***** Provided records *****

theorem wit_encodings : (Instr.iadd (vecW .b32)).wf = true ∧ encode (.iadd (vecW .b32)) ≠ [] ∧ (Instr.piccoloSld 0 0 .gl 2).wf = true ∧ encodeUop (.piccoloSld 0 0 .gl 2) = some 0x0C04000000000000 ∧
    (Instr.signal 5 0x1122).wf = true ∧ encodePacket 7 (.signal 5 0x1122) = some (BitVec.ofNat 512 (7 * 2 ^ 480 + 0x1122 * 2 ^ 128 + 5 * 2 ^ 64 + 3)) := by decide +kernel
theorem wit_rejected : decodeWords false [0xFFDC00000000000000000000] = .error .extension ∧ decodeWords false [0xFF9C00000000000000000000] = .error .opcode ∧ decodeWords false [0xA01C00020080400000000000] = .error .stream ∧
    decodeWords false [0x301C010441506060200FFC00] = .error .incomplete ∧ decodeWords false [0x60DC04000000000000000000] = .error .header ∧ decodeWords false [0x401C000640A03ACC00000040] = .error .field ∧
    decodeWords false [0x10DC000500402F0000000003] = .error .field := by decide +kernel
theorem wit_step_words : (State.reset.withFetchWord 96 0x10DC00050040280000000003).agenda = [.group gid0] ∧ ((State.reset.withFetchWord 96 0x10DC00050040280000000003).grp gid0).isSome = true ∧
    ((State.reset.withFetchWord 96 0xA01C00020080400000000000).seqLive 0) = true ∧ ((State.reset.withFetchWord 64 0x1C00000000000002).slot 0).begun = true ∧ isEvent .heartbeat = true := by decide +kernel
theorem wit_word_fates : privBody (bodyOf (.resume (wC Opnd.none (.g 1) Opnd.none))) = true ∧ (bodyOf (.iadd (vecW .b32))).good = true ∧ (bodyOf (.iadd { vecW .b32 with fn := 1 })).good = false ∧
    guardTrue { Hdr.plain with k := 1 } (grp0 Regs.reset 3) = false := by decide +kernel
theorem wit_memory_form : (stLand (.arm 0x40 true none) .queued (blkN 0 4 1 1 2 0 0x100 0x200 0)).mems.wf = true ∧ got (exec (.st (memW .cm .word)) (st0 grpM)) (fun t => t.mems.wf) = some true := by decide +kernel

/-! Witnesses for the completion statements, clause by clause. -/

theorem wit_complete_words : bodyOf (.fadd (vecC .f32)) = .alu 0x40 (vecC .f32) ∧ (Body.mem 0x102 { memW .cm .half with d := .v 2 }).good = true ∧ (bodyOf (.pref (mem0 .gl .byte Opnd.none (.v 2) 0))).good = true ∧
    (bodyOf (.fence { mem0 .ln .byte Opnd.none Opnd.none 0 with order := .acq, scope := .cl, b := Opnd.none })).good = true ∧ (bodyOf (.invr { mem0 .gl .byte Opnd.none (.g 2) 0 with b := .g 3 })).good = true ∧
    (stLoop (job0 false 0)).loopCheck 1 0 (loopW .add .b32 (lvl 0 0 0 0)) (loopG 0x40 0x80 0xC0) = none := ⟨rfl, by decide +kernel, by decide +kernel, by decide +kernel, by decide +kernel, by decide +kernel⟩
theorem dedup_le (ks : List Nat) : ks.dedup.length ≤ ks.length := (List.dedup_sublist ks).length_le
/-- The room that a `.gl` word needs: the batch is empty and the log has an open segment. -/
theorem wit_complete_room : (∀ ks : List Nat, ks.length ≤ 64 → (stGl grpM).canAccept 0 ks ((stGl grpM).pendingLines 0) = true) ∧
    (∀ ks : List Nat, ks.length ≤ 64 → (stGl grpM).batchRoom 0 ks ((stGl grpM).pendingLines 0) = true) ∧ ∀ n ≤ 576, ((stGl grpM).promise 0 n).isSome = true := by
  have hp : (stGl grpM).pendingLines 0 = [] := by decide +kernel
  have ho : (stGl grpM).openLines 0 = [] := by decide +kernel
  have hb : (stGl grpM).bufOf 0 = [] := by decide +kernel
  have hroom : ∀ ks : List Nat, ks.length ≤ 64 → (stGl grpM).batchRoom 0 ks ((stGl grpM).pendingLines 0) = true := by
    intro ks h
    have h2 := ((ks ++ ([] : List Nat)).dedup.filter_sublist (p := fun k => !decide (k ∈ ([] : List Nat)))).length_le
    have h1 := dedup_le (ks ++ [])
    simp only [State.batchRoom, hp, ho, batchLimit, decide_eq_true_eq, List.length_append, List.length_nil] at *
    omega
  refine ⟨?_, hroom, ?_⟩
  · intro ks h
    have h2 := ((ks ++ ([] : List Nat)).dedup.filter_sublist (p := fun k => !(FMap.get? ([] : FMap BufLine) k).isSome)).length_le
    have h1 := dedup_le (ks ++ [])
    have h3 := hroom ks h
    rw [State.canAccept, h3, hb, hp, Bool.true_and, Bool.or_eq_true]
    refine Or.inl (decide_eq_true ?_)
    simp only [bufLimit, List.length_append, List.length_nil] at *
    omega
  · decide +kernel
theorem wit_complete_send : immC 0x109 = some (.g 9) ∧ sendOk .cm (readGr (grp0 memRegs 1).regs (.g 9)) = true ∧ ((4 : Int) ∣ addressOf (grp0 memRegs 1) .cm (.v 1) 0 0) ∧
    addressOf (grp0 memRegs 1) .cm (.v 1) 0 0 + 4 ≤ spaceSize .cm := by decide +kernel
theorem wit_complete_control : (grp0 Regs.reset 3).priv = true ∧ (stCode { grp0 Regs.reset 3 with handler := true }).landCheck 0 1 0 0 = some 0 ∧ (1 ≤ (readG (regsOf [] [(5, 2)]) .b64 (.g 5)).toNat ∧ (readG (regsOf [] [(5, 2)]) .b64 (.g 5)).toNat ≤ 2 ^ 24) ∧
    (readG (regsOf [] [(1, 0x100000000)]) .b64 (.g 1)).getLsbD 40 = false ∧ ((regsOf [] [(1, 0x10000000000)]).greg 1).getLsbD 40 = true ∧ Ctx.empty.live? (Regs.reset.freg 1) = none ∧
    (stMail [place 5 true]).takeable 0 (place 5 true) = true ∧ (grp0 Regs.reset 3).run2 = none ∧ (run0 3).arrive = [] := by decide +kernel
theorem wit_complete_locks : (stPage (grpR [])).blocks.get? (grpR []).blockKey = some fetchBlock ∧ fetchBlock.locks = [] ∧ (0x40 % 16 = 0 ∧ (stPage (grpR [])).padOk 1 0 .cm 0x40 16 = true) ∧ (stPage (grpR [])).ctx? 1 ≠ none ∧
    (stSnap .held (grpR [])).ckHolds 1 5 = false ∧ ((stSnap .held (grpR [])).snap 1 5).st = .held := by decide +kernel
theorem wit_complete_copies : (stPage (grpR [])).copySpaceBad 1 0 (copyOf 0x240 (wX 0) (desc 0x100 0x200 4 2)) = none ∧ copyIll (copyOf 0x242 (wX 0x28) (desc 0x100 0x200 32 2)) 0x2000000002 = false ∧
    copyIll (copyOf 0x244 (wX 0) (desc 0x100 0x200 32 64)) 0x2000000040 = false := by decide +kernel
theorem wit_complete_slot_words : (stPage (grpR [])).slot 0 = Slot.reset ∧ Slot.reset.bound = none ∧ Slot.reset.st = .idle ∧ Slot.reset.flush = 0 ∧ slotR.bound = some 1 ∧ slotR.queues.getD [] (qNum (.sp 34)) = [qe 7, qe 9] ∧
    (match (stSlot slotR (grpR [])).checkLane 1 0 1 .cr (needLoad 8) (formAddr .cr ((ab 0x40 0).greg 1) 0) with
      | .ok 0 _ => true
      | _ => false) = true := by decide +kernel
theorem wit_complete_tables : ((stTab Table.free (grpR [])).table 1 4).st = .free ∧ (tab0 .ready).usable 0 = true ∧ (∀ l < 64, ((3 : Lanes).getLsbD l && ((grp0 Regs.reset 3).regs.creg 1).getLsbD l) = false) ∧
    (wTq.mod.toNat / 16 % 8 = 7 ∧ (wTload 0).mod.getLsbD 2 = false) ∧ (st0 (grp0 (ab 0x40 0) 3)).padOk 1 0 .cm 0x40 64 = true ∧ ((st0 (grp0 (ab 0x40 0) 3)).ctx? 1).isSome = true := by decide +kernel
/-- A context descriptor of zeros, at line 0 of context 1: CTXLD's bytes are those that a new context has. -/
def stZeroLine : State := { stPage (grp0 (ab 0 0) 3) with store := { pageStore page0 [259] 0 with recs := [(1, { rec0 with payload := [0] })] } }
theorem wit_complete_contexts : (stCtx Ctx.empty (ab 2 0x48)).ctx? 2 = some Ctx.empty ∧ ((stCtx Ctx.empty (ab 2 0x40)).syncTree 2 touchAll).isSome = true ∧ (stCtx Ctx.empty (ab 2 0x40)).cpPage 1 0x40 true = none ∧
    (match stZeroLine.translate 0 1 0 (needLoad 8) with
      | .ok _ => true
      | _ => false) = true ∧ stZeroLine.isRemote (lineKey 1 0) = false ∧ stZeroLine.prepAt (lineKey 1 0) = false ∧
    (∀ k < 64, (Line.bytes (mergeLine (stZeroLine.ownBytes 0 (lineKey 1 0)).1 (stZeroLine.ownBytes 0 (lineKey 1 0)).2 (stZeroLine.homeLine (lineKey 1 0))))[0 % 256 + k]? = some 0) := by decide +kernel
theorem wit_complete_stream : (fetchLaunch.codeBase = 0 ∧ (stSeq (seqQ [])).launchOf 1 = some fetchLaunch ∧ (stSeq (seqQ [])).fetchCheck 0 1 0 = none) ∧ (stSeq (seqQ [])).padOk 1 0 .cm 0x40 2 = true ∧ spaceOf ((0x440 : BitVec 12).extractLsb' 9 3) = some .cm ∧
    ((stSeq (seqQ [])).heldM 0).getLsbD 4 = false ∧ ((stSeq (seqQ [])).cl 0).box 4 = [] ∧ (seqQ []).pxq = [] ∧ (stSeq (seqQ [])).padOk 1 0 .cm 0x100 227072 = true ∧ (stSeq (seqQ [])).padOk 1 0 .cm 0x40 3072 = true ∧
    (stSeq (seqQ [])).padOk 1 0 .cm 0x40 (64 * (0x200000 % 8 + 1)) = true ∧ (stSeq (seqQ [])).padOk 1 0 .cm 0x400 (31 * (0x10000 / 256) + 64 * 2 * 2) = true := by decide +kernel
theorem wit_complete_micro : slotR.upc < 127 ∧ slotR.loads = [] ∧ slotR.flush = 0 ∧ (slotR.queues.getD [] 2).length < 16 ∧ slotR.params.getD 0 (slotR.agP.getD 0 0).toNat = 0 ∧ (∀ j < 4, slotR.agS.getD 0 (4 * 0 + j) = 0) ∧
    (stSlot slotR (grpR [])).padOk 1 0 .cr 0 64 = true ∧ (stSlot slotR (grpR [])).blocks.get? (blockKey 1 slotR.block) ≠ none ∧ ({ slotR with cext := [(1, 3)] } : Slot).cidx.getD 0 1 + 1 < ({ slotR with cext := [(1, 3)] } : Slot).cext.getD 1 1 := by decide +kernel
/-- A descriptor that the last clause of the packets' statement names: eight registers, one group of one lane. -/
def desc1 : List Byte := le 8 0 ++ le 4 24 ++ le 4 0xFFFFFFFF ++ le 4 0xFFFFFFFF ++ [8, 0] ++ le 2 1 ++ le 4 0 ++ le 4 0
theorem wit_complete_launch : (stDesc desc1).issuer = .queue 0 ∧ (stDesc desc1).cpRead 1 0 32 = .ok desc1 ∧ (stDesc desc1).cpRead 1 0 0 = .ok [] ∧ (stDesc desc1).launchOf ((stDesc desc1).lastLaunch % 65535 + 1) = none ∧
    natOfBytes ((desc1.drop 8).take 4) % 12 = 0 ∧ natOfBytes ((desc1.drop 20).take 1) = 8 ∧ natOfBytes ((desc1.drop 22).take 2) = 1 := by decide +kernel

*****

■ **What the exercise asks**
Above are the lines; repeat exactly the ones from the line containing "(∀ ks : List Nat, ks.length ≤ 64 → (stGl grpM).batchRoom" down to the line containing "have hb : (stGl", both inclusive.

■ **Answer to the exercise**
    (∀ ks : List Nat, ks.length ≤ 64 → (stGl grpM).batchRoom 0 ks ((stGl grpM).pendingLines 0) = true) ∧ ∀ n ≤ 576, ((stGl grpM).promise 0 n).isSome = true := by
  have hp : (stGl grpM).pendingLines 0 = [] := by decide +kernel
  have ho : (stGl grpM).openLines 0 = [] := by decide +kernel
  have hb : (stGl grpM).bufOf 0 = [] := by decide +kernel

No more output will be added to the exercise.